• **Exercise objective**: Up to and including the line containing "have hmap (h", retype each line of the listing below exactly, beginning with the first.

• **Provided data**:
____________

/-! ### The obligation -/

/-- Settles O33: the takes and the completions by the slot's state, and the differences table by table, each at its header, at its
lowest entry, or not at all. -/
theorem verifyAndBlankCheckReportTheSlot : Obligations.VerifyAndBlankCheckReportTheSlot := by
  refine ⟨fun s body rest i ho hp hb => ⟨fun hc hstate => ?notWritten, fun hc hstate => ?verify, fun hc => ?blankCheck⟩,
    fun s i hrun => ⟨fun hmarker => ?verified, fun hmarker => ?checked⟩, fun image m f g assembly => ?difference⟩
  case notWritten =>
    rw [exec_profileVerify_of_passed ho hc hp hb, verifySlot_of_not_written (s := s.taken rest) hstate]
  case verify =>
    rw [exec_profileVerify_of_passed ho hc hp hb, verifySlot_of_written (s := s.taken rest) hstate]
    rfl
  case blankCheck =>
    rw [exec_profileBlankCheck_of_passed ho hc hp hb]
    rfl
  case verified =>
    rw [exec_profileVerifyComplete_of_marker hrun hmarker]
    exact ⟨fun hsame => by rw [completeVerify_of_same hmarker hsame]; rfl,
      fun id n hd => by rw [completeVerify_of_different hmarker hd]; rfl⟩
  case checked =>
    rw [exec_profileBlankCheckComplete_of_marker hrun hmarker]
    refine ⟨fun hblank => ?_, fun hwritten => ?_, fun htorn hwf => ?_⟩
    · rw [completeBlankCheck_of_blank hmarker (notBlankOffset_of_blank hblank)]
      rfl
    · rw [completeBlankCheck_of_offset hmarker (notBlankOffset_of_written hwritten)]
      rfl
    · obtain ⟨a, hle, hbelow, hfirst, hoffset⟩ := notBlankOffset_of_torn htorn hwf
      refine ⟨a, hle, hbelow, hfirst, ?_⟩
      rw [completeBlankCheck_of_offset hmarker hoffset]
      rfl
  case difference =>
    intro word mapHeader mapEntry mapSame header value same b c first
    have hmap (h : mapSame) : columnMapDifference image m = none := columnMapDifference_of_same h.1 h.2
    have hsame {base : Nat} {v : Option ValueTable} (h : same base v) : valueTableDifference image base v = none :=
      valueTableDifference_of_same h.1 h.2
    refine ⟨fun h => imageDifference_of_columnMap (columnMapDifference_of_header h),
      fun n hh hn hlow => imageDifference_of_columnMap (columnMapDifference_of_entry hh hn hlow),
      fun hm h => imageDifference_of_feather (hmap hm) (valueTableDifference_of_header h),
      fun n hm hh hn hlow => imageDifference_of_feather (hmap hm) (valueTableDifference_of_value hh hn hlow),
      fun hm hf h => imageDifference_of_gain (hmap hm) (hsame hf) (valueTableDifference_of_header h),
      fun n hm hf hh hn hlow => imageDifference_of_gain (hmap hm) (hsame hf) (valueTableDifference_of_value hh hn hlow),
      fun hm hf hg => imageDifference_of_same (hmap hm) (hsame hf) (hsame hg)⟩

end Sys2Proof.Proofs
end

section
/-! PROOF. O30 (R182 to R185): TABLE_PAGE's five checks in order, a FIRST page, a later page, and the entries appended. -/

____________

• **Response area**:
/-! ### The obligation -/

/-- Settles O33: the takes and the completions by the slot's state, and the differences table by table, each at its header, at its
lowest entry, or not at all. -/
theorem verifyAndBlankCheckReportTheSlot : Obligations.VerifyAndBlankCheckReportTheSlot := by
  refine ⟨fun s body rest i ho hp hb => ⟨fun hc hstate => ?notWritten, fun hc hstate => ?verify, fun hc => ?blankCheck⟩,
    fun s i hrun => ⟨fun hmarker => ?verified, fun hmarker => ?checked⟩, fun image m f g assembly => ?difference⟩
  case notWritten =>
    rw [exec_profileVerify_of_passed ho hc hp hb, verifySlot_of_not_written (s := s.taken rest) hstate]
  case verify =>
    rw [exec_profileVerify_of_passed ho hc hp hb, verifySlot_of_written (s := s.taken rest) hstate]
    rfl
  case blankCheck =>
    rw [exec_profileBlankCheck_of_passed ho hc hp hb]
    rfl
  case verified =>
    rw [exec_profileVerifyComplete_of_marker hrun hmarker]
    exact ⟨fun hsame => by rw [completeVerify_of_same hmarker hsame]; rfl,
      fun id n hd => by rw [completeVerify_of_different hmarker hd]; rfl⟩
  case checked =>
    rw [exec_profileBlankCheckComplete_of_marker hrun hmarker]
    refine ⟨fun hblank => ?_, fun hwritten => ?_, fun htorn hwf => ?_⟩
    · rw [completeBlankCheck_of_blank hmarker (notBlankOffset_of_blank hblank)]
      rfl
    · rw [completeBlankCheck_of_offset hmarker (notBlankOffset_of_written hwritten)]
      rfl
    · obtain ⟨a, hle, hbelow, hfirst, hoffset⟩ := notBlankOffset_of_torn htorn hwf
      refine ⟨a, hle, hbelow, hfirst, ?_⟩
      rw [completeBlankCheck_of_offset hmarker hoffset]
      rfl
  case difference =>
    intro word mapHeader mapEntry mapSame header value same b c first
    have hmap (h : mapSame) : columnMapDifference image m = none := columnMapDifference_of_same h.1 h.2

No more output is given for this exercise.